Exercise brief: Every line containing the string "pushAll" is to be copied from the records.

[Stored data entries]
/-- A segment for DS, ES, FS or GS: none for a null selector; else a segment whose level is not above
CPL or RPL (40_stack R137, 20_memory R79). DESIGN CHOICE (log 8): a segment both unfit and not present
raises #NP, the lookup with its presence check coming first. -/
def dataSegment (s : State) (sel : Word) : Except Trouble (Option SegDesc) :=
  if isNull sel then .ok none
  else do
    match ← gdtLookup s sel with
    | .data d | .code d =>
      if s.cpl ≤ d.dpl ∧ rpl sel ≤ d.dpl then .ok (some d) else .error (.exc (.gp (selCode sel)))
    | .callGate _ | .taskGate _ | .tss _ => .error (.exc (.gp (selCode sel)))

/-- A segment register loaded in real-address mode: base 16 × selector, the rest of the record as it was
(60_exceptions R288, decision D23; log 19). -/
def realSegment (sel : Word) (r : SegReg) : SegReg :=
  let base : Dword := sel.setWidth 32 <<< 4
  match r.desc with
  | some d => ⟨sel, some { d with base := base }⟩
  | none => ⟨sel, some { base := base, limit := 0xFFFF, big := false, dpl := 0, present := true, writable := true }⟩

/-- `P_TSS(level)` (10_state R42). -/
def tssStack (s : State) (level : BitVec 2) : TssStack :=
  match level.toNat with
  | 0 => s.tss0
  | 1 => s.tss1
  | _ => s.tss2

/-- Switch to the TSS stack of a more privileged level and push the saved SS and ESP on it: steps 2 to
4 of 41_call_ret R172, steps 1 to 3 of 60_exceptions R285. The level is switched with the stack, so that
the accesses to the new stack are the new level's (log 27). -/
def switchStack (level : BitVec 2) (s : State) : Except Stop State := do
  let t := tssStack s level
  let d ← attempt s (stackSegment s .ts level t.ss)
  pushAll 4 [s.ss.sel.setWidth 32, s.regs.esp]
    { s with ss := ⟨t.ss, some d⟩, regs := { s.regs with esp := t.esp }, cpl := level }

/-! ## Taking an exception or interrupt (60_exceptions R283 to R288, R294) -/

/-- The vector of an exception (60_exceptions R276). -/
def Exc.vector : Exc → Byte
  | .br => 5 | .ud => 6 | .df => 8 | .ts _ => 10 | .np _ => 11
  | .ss _ => 12 | .gp _ => 13 | .pf _ => 14 | .ac => 17

/-- Its error code (60_exceptions R286). -/
def Exc.code : Exc → Option Dword
  | .br | .ud => none
  | .df | .ac => some 0
  | .ts c | .np c | .ss c | .gp c | .pf c => some c

/-- Its class (60_exceptions R276). -/
def Exc.kind : Exc → EventKind
  | .df => .abort
  | .br | .ud | .ts _ | .np _ | .ss _ | .gp _ | .pf _ | .ac => .fault

def Exc.event (e : Exc) : Event := ⟨e.vector, e.kind, e.code⟩

/-- EXT, bit 0 of the selector-like codes, for an exception raised while an event that was not a
software interrupt is delivered (60_exceptions R286). -/
def Exc.withExt (k : EventKind) (e : Exc) : Exc :=
  match k with
  | .software => e
  | .fault | .trap | .abort | .external | .nmi =>
    match e with
    | .ts c => .ts (c ||| 1)
    | .np c => .np (c ||| 1)
    | .ss c => .ss (c ||| 1)
    | .gp c => .gp (c ||| 1)
    | .br | .ud | .df | .pf _ | .ac => e

/-- The default of `P_ERRCODE`: the vectors that push a code, when raised by the processor in protected mode
(60_exceptions R286, R288). -/
def pushesCode (q : ErrQuery) : Bool :=
  match q.mode, q.kind with
  | .realMode, _ => false
  | .protectedMode, .software | .protectedMode, .external | .protectedMode, .nmi => false
  | .protectedMode, .fault | .protectedMode, .trap | .protectedMode, .abort =>
    q.vector == 8 || (10 ≤ q.vector && q.vector ≤ 14) || q.vector == 17

/-- `P_ERRCODE` (00_scope R5, 70_reset R315): the run's own answer, else the default. -/
def errCode (s : State) (ev : Event) : ErrCode :=
  (s.params.errCode.lookup ⟨s.mode, ev.vector, ev.kind⟩).getD
    (if pushesCode ⟨s.mode, ev.vector, ev.kind⟩ then .raised else .nothing)

/-- The error code `deliver` pushes, if it pushes one; 0 where a code is asked for and none was raised. -/
def Event.pushed (ev : Event) (s : State) : Option Dword :=
  match errCode s ev with
  | .nothing => none
  | .raised => some (ev.code.getD 0)
  | .value c => some c

/-- The default of `P_SAVED_EIP` (60_exceptions R287, decision D17). -/
def defaultSavedEip : EventKind → SavedAt
  | .trap | .software | .external | .nmi => .next
  | .fault | .abort => .instruction

/-- `P_SAVED_EIP` (00_scope R5, 60_exceptions R287): the run's own answer, else the default. At a boundary, where
INTR and NMI are taken, the next instruction is at EIP; elsewhere it is at `pc_next`. -/
def savedEip (k : EventKind) (s : State) : Dword :=
  match (s.params.savedEip.lookup k).getD (defaultSavedEip k), k with
  | .instruction, _ | .next, .external | .next, .nmi => s.eip
  | .next, .fault | .next, .trap | .next, .abort | .next, .software => s.pcNext

/-- `8v + 2`: vector `v` as an error code (60_exceptions R286). -/
def idtCode (v : Byte) : Dword := 8 * v.setWidth 32 + 2

/-- `P_IDT(v)` (10_state R41, 60_exceptions R283): #GP(8v + 2) with no entry, #NP(8v + 2) not present; a
task gate is refused (60_exceptions R289). -/
def idtGate (s : State) (v : Byte) : Except Trouble IntGate :=
  match s.idt.lookup v with
  | none => .error (.exc (.gp (idtCode v)))
  | some (.gate g) => if g.access.present then .ok g else .error (.exc (.np (idtCode v)))
  | some (.task a) => if a.present then .error (.refuse .handlerTask) else .error (.exc (.np (idtCode v)))

/-- The checks before anything is pushed (60_exceptions R281, R283): the gate and the handler's code
segment; for a software interrupt `P_GATECHECK(softint, …)` (42_int R190). -/
def handlerGate (ev : Event) (s : State) : Except Trouble (IntGate × SegDesc) := do
  let g ← idtGate s ev.vector
  if ev.kind = .software ∧ gateAllows s (.softint g ev.vector s.cpl) = false then .error (.exc (.gp (idtCode ev.vector)))
  else do
    let c ← codeSegment s g.selector
    if s.cpl < c.dpl then .error (.exc (.gp (selCode g.selector)))
    else .ok (g, c)

/-- Entry in protected mode (60_exceptions R283 to R285). -/
def enterProtected (ev : Event) (s : State) : Except Stop State := do
  let (g, c) ← attempt s (handlerGate ev s)
  let s1 ← if c.dpl = s.cpl then .ok s else switchStack c.dpl s
  let s2 ← pushAll 4 ([s.eflags, s.cs.sel.setWidth 32, savedEip ev.kind s] ++ (ev.pushed s).toList) s1
  .ok { s2 with
    cs := ⟨withRpl g.selector c.dpl, some c⟩
    eip := g.offset
    cpl := c.dpl
    eflags := match g.kind with
      | .interrupt => clearIF s.eflags
      | .trap => s.eflags }
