-- ==== Sys2Proof/Laws/Ops.lean ====
section
/-! SUPPORT. What the stack operations can do, said once: where a push, a pop or a run of pushes succeeds
and what it leaves. -/

namespace Sys2Proof.Laws

open Sys2Proof Sys2Proof.Machine Sys2Proof.Safety

/-! ## Offsets -/

theorem low16_toNat (v : Dword) : (low16 v).toNat = v.toNat % 2 ^ 16 := by
  have := v.isLt
  simp only [low16, BitVec.toNat_setWidth]
  omega

theorem low16_add_low16 (a b : Dword) : low16 (low16 a + b) = low16 (a + b) := by
  apply BitVec.eq_of_toNat_eq
  rw [low16_toNat, low16_toNat, BitVec.toNat_add, BitVec.toNat_add, low16_toNat]
  omega

theorem wrapStack_add (s : State) (a b : Dword) : wrapStack s (wrapStack s a + b) = wrapStack s (a + b) := by
  unfold wrapStack
  cases wideStack s
  · simpa using low16_add_low16 a b
  · rfl

@[simp] theorem wrapStack_wrapStack (s : State) (a : Dword) : wrapStack s (wrapStack s a) = wrapStack s a := by
  unfold wrapStack
  cases wideStack s <;> simp

/-- The stack pointer plus `d`, in the width of the stack. -/
theorem wrapStack_stackPtr (s : State) (d : Dword) :
    wrapStack s (stackPtr s + d) = wrapStack s (s.regs.esp + d) := wrapStack_add s _ d

/-- Stack-pointer arithmetic depends on SS alone. -/
theorem wrapStack_congr {s t : State} (h : t.ss = s.ss) (v : Dword) : wrapStack t v = wrapStack s v := by
  unfold wrapStack wideStack; rw [h]

/-- Setting the stack pointer to its old value plus `d` moves ESP by `d`. -/
theorem setStackPtr_move (s : State) (d : Dword) :
    setStackPtr (wrapStack s (stackPtr s + d)) s = { s with regs := movedRegs d s } := by
  rw [wrapStack_stackPtr]
  unfold setStackPtr movedRegs movedEsp wrapStack
  cases wideStack s <;> simp

theorem release_eq (s : State) (d : Dword) : release d s = { s with regs := movedRegs d s } :=
  setStackPtr_move s d

/-- Two moves are one. -/
theorem movedEsp_movedEsp {s t : State} (a b : Dword) (hss : t.ss = s.ss) (hr : t.regs.esp = movedEsp a s) :
    movedEsp b t = movedEsp (a + b) s := by
  have hw : wideStack t = wideStack s := by unfold wideStack; rw [hss]
  unfold movedEsp at *
  rw [hw, hr]
  cases wideStack s
  · simp only [Bool.false_eq_true, if_false, setLow16_setLow16]
    apply BitVec.eq_of_getLsbD_eq
    intro i hi
    rw [getLsbD_setLow16, getLsbD_setLow16]
    by_cases h : i < 16
    · have h1 := congrArg (·.getLsbD i) (low16_add_low16 (setLow16 s.regs.esp (s.regs.esp + a)) b)
      have h2 := congrArg (·.getLsbD i) (low16_add_low16 (s.regs.esp + a) b)
      simp only [getLsbD_low16, low16_setLow16, h, decide_true, Bool.true_and] at h1 h2
      rw [← BitVec.add_assoc, if_pos h, if_pos h, ← h1, h2]
    · rw [if_neg h, if_neg h]
  · simp [BitVec.add_assoc]
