-- ==== Sys2Proof/Tests/Slice0.lean ====
section
/-! SUPPORT. Tests. Expected values come from the encodings of 30_encoding, the examples in the rules and the
vectors of 95_test_vectors (named V-…); then a witness for the hypotheses of each obligation. -/

namespace Sys2Proof.Tests

open Sys2Proof Sys2Proof.Machine Sys2Proof.Safety

/-! ## Well-formedness: each check refuses an ill-formed term -/

theorem test_wf_index_esp : (Instr.pushRM .w32 (.mem ⟨none, .a32 none (some (.esp, 0)) 0⟩)).wf = false := by decide
theorem test_wf_pop_index_esp : (Instr.popRM .w32 (.mem ⟨none, .a32 none (some (.esp, 0)) 0⟩)).wf = false := by decide
theorem test_wf_call_index_esp : (Instr.callRM .w32 (.mem ⟨none, .a32 none (some (.esp, 0)) 0⟩)).wf = false := by decide
theorem test_wf_farcall_index_esp : (Instr.callMem .w32 ⟨none, .a32 none (some (.esp, 0)) 0⟩).wf = false := by decide
theorem test_wf_bound_index_esp : (Instr.bound .w32 .eax ⟨none, .a32 none (some (.esp, 0)) 0⟩).wf = false := by decide
theorem test_wf_imm16 : (Instr.pushImm .w16 0x10000).wf = false ∧ (Instr.pushImm .w16 0xFFFF).wf = true := by decide
theorem test_wf_ptr16 : (Instr.callPtr .w16 8 0x10000).wf = false ∧ (Instr.callPtr .w32 8 0x10000).wf = true := by decide
theorem test_wf_rel16 : (Instr.callRel .w16 0x8000).wf = false ∧ (Instr.callRel .w16 0xFFFF8000).wf = true := by decide
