-- ==== Sys2Proof/Laws/State.lean ====
section
/-! SUPPORT. One lemma per field per update of State, so that no proof unfolds a record update. -/

namespace Sys2Proof.Machine

/-! ### beginTxn -/

@[simp] theorem beginTxn_params (bytes : List Byte) (s : State) :
    (beginTxn bytes s).params =
      s.params := rfl
@[simp] theorem beginTxn_request (bytes : List Byte) (s : State) :
    (beginTxn bytes s).request =
      s.request := rfl
@[simp] theorem beginTxn_inp (bytes : List Byte) (s : State) :
    (beginTxn bytes s).inp =
      Memory.ofBytes 0 bytes := rfl
@[simp] theorem beginTxn_out (bytes : List Byte) (s : State) : (beginTxn bytes s).out = [] := rfl
@[simp] theorem beginTxn_status (bytes : List Byte) (s : State) :
    (beginTxn bytes s).status =
      none := rfl
@[simp] theorem beginTxn_response (bytes : List Byte) (s : State) :
    (beginTxn bytes s).response =
      s.response := rfl
@[simp] theorem beginTxn_sink (bytes : List Byte) (s : State) :
    (beginTxn bytes s).sink =
      s.sink := rfl
@[simp] theorem beginTxn_resetLine (bytes : List Byte) (s : State) :
    (beginTxn bytes s).resetLine =
      s.resetLine := rfl
@[simp] theorem beginTxn_draws (bytes : List Byte) (s : State) :
    (beginTxn bytes s).draws =
      s.draws := rfl

/-! ### endTxn -/

@[simp] theorem endTxn_params (r : Response) (s : State) : (endTxn r s).params = s.params := rfl
@[simp] theorem endTxn_request (r : Response) (s : State) : (endTxn r s).request = none := rfl
@[simp] theorem endTxn_inp (r : Response) (s : State) : (endTxn r s).inp = [] := rfl
@[simp] theorem endTxn_out (r : Response) (s : State) : (endTxn r s).out = [] := rfl
@[simp] theorem endTxn_status (r : Response) (s : State) : (endTxn r s).status = none := rfl
@[simp] theorem endTxn_response (r : Response) (s : State) : (endTxn r s).response = some r := rfl
@[simp] theorem endTxn_sink (r : Response) (s : State) : (endTxn r s).sink = s.sink := rfl
@[simp] theorem endTxn_resetLine (r : Response) (s : State) :
    (endTxn r s).resetLine =
      s.resetLine := rfl
@[simp] theorem endTxn_draws (r : Response) (s : State) : (endTxn r s).draws = s.draws := rfl

/-! ### createStatus -/

@[simp] theorem createStatus_params (s : State) : (createStatus s).params = s.params := rfl
@[simp] theorem createStatus_request (s : State) : (createStatus s).request = s.request := rfl
@[simp] theorem createStatus_inp (s : State) : (createStatus s).inp = s.inp := rfl
@[simp] theorem createStatus_out (s : State) : (createStatus s).out = s.out := rfl
@[simp] theorem createStatus_status (s : State) : (createStatus s).status = some 0b0000#4 := rfl
@[simp] theorem createStatus_response (s : State) : (createStatus s).response = s.response := rfl
@[simp] theorem createStatus_sink (s : State) : (createStatus s).sink = s.sink := rfl
@[simp] theorem createStatus_resetLine (s : State) : (createStatus s).resetLine = s.resetLine := rfl
@[simp] theorem createStatus_draws (s : State) : (createStatus s).draws = s.draws := rfl

/-! ### flag -/

@[simp] theorem flag_params (r : Reason) (bad : Bool) (s : State) :
    (flag r bad s).params =
      s.params := rfl
@[simp] theorem flag_request (r : Reason) (bad : Bool) (s : State) :
    (flag r bad s).request =
      s.request := rfl
@[simp] theorem flag_inp (r : Reason) (bad : Bool) (s : State) : (flag r bad s).inp = s.inp := rfl
@[simp] theorem flag_out (r : Reason) (bad : Bool) (s : State) : (flag r bad s).out = s.out := rfl
@[simp] theorem flag_status (r : Reason) (bad : Bool) (s : State) :
    (flag r bad s).status =
      s.status.map (fun st => st ||| ((if bad then 1#4 else 0#4) <<< r.bit)) := rfl
@[simp] theorem flag_response (r : Reason) (bad : Bool) (s : State) :
    (flag r bad s).response =
      s.response := rfl
@[simp] theorem flag_sink (r : Reason) (bad : Bool) (s : State) :
    (flag r bad s).sink =
      s.sink := rfl
@[simp] theorem flag_resetLine (r : Reason) (bad : Bool) (s : State) :
    (flag r bad s).resetLine =
      s.resetLine := rfl
@[simp] theorem flag_draws (r : Reason) (bad : Bool) (s : State) :
    (flag r bad s).draws =
      s.draws := rfl

/-! ### emitRecords -/

@[simp] theorem emitRecords_params (st : Status) (s : State) :
    (emitRecords st s).params =
      s.params := rfl
@[simp] theorem emitRecords_request (st : Status) (s : State) :
    (emitRecords st s).request =
      s.request := rfl
@[simp] theorem emitRecords_inp (st : Status) (s : State) : (emitRecords st s).inp = s.inp := rfl
@[simp] theorem emitRecords_out (st : Status) (s : State) : (emitRecords st s).out = s.out := rfl
@[simp] theorem emitRecords_status (st : Status) (s : State) :
    (emitRecords st s).status =
      s.status := rfl
@[simp] theorem emitRecords_response (st : Status) (s : State) :
    (emitRecords st s).response =
      s.response := rfl
@[simp] theorem emitRecords_sink (st : Status) (s : State) :
    (emitRecords st s).sink =
      s.sink.map (fun log => log ++ arrange (Config.recordOrder s.draws) (reasonsOf st)) := rfl
@[simp] theorem emitRecords_resetLine (st : Status) (s : State) :
    (emitRecords st s).resetLine =
      s.resetLine := rfl
@[simp] theorem emitRecords_draws (st : Status) (s : State) :
    (emitRecords st s).draws =
      s.draws + 1 := rfl

/-! ### present -/

@[simp] theorem present_params (r : Request) (s : State) : (s.present r).params = s.params := rfl
@[simp] theorem present_request (r : Request) (s : State) : (s.present r).request = some r := rfl
@[simp] theorem present_inp (r : Request) (s : State) : (s.present r).inp = s.inp := rfl
@[simp] theorem present_out (r : Request) (s : State) : (s.present r).out = s.out := rfl
@[simp] theorem present_status (r : Request) (s : State) : (s.present r).status = s.status := rfl
@[simp] theorem present_response (r : Request) (s : State) :
    (s.present r).response =
      s.response := rfl
@[simp] theorem present_sink (r : Request) (s : State) : (s.present r).sink = s.sink := rfl
@[simp] theorem present_resetLine (r : Request) (s : State) :
    (s.present r).resetLine =
      s.resetLine := rfl
@[simp] theorem present_draws (r : Request) (s : State) : (s.present r).draws = s.draws := rfl

/-- Nothing of the transaction's IN, W and S survives its end, so what they held does not matter. -/
theorem endTxn_beginTxn (r : Response) (bytes : List Byte) (s : State) :
    endTxn r (beginTxn bytes s) = endTxn r s := rfl

end Sys2Proof.Machine
end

Response below:
  pushAll 4 [s.ss.sel.setWidth 32, s.regs.esp]
  let s2 ← pushAll 4 ([s.eflags, s.cs.sel.setWidth 32, savedEip ev.kind s] ++ (ev.pushed s).toList) s1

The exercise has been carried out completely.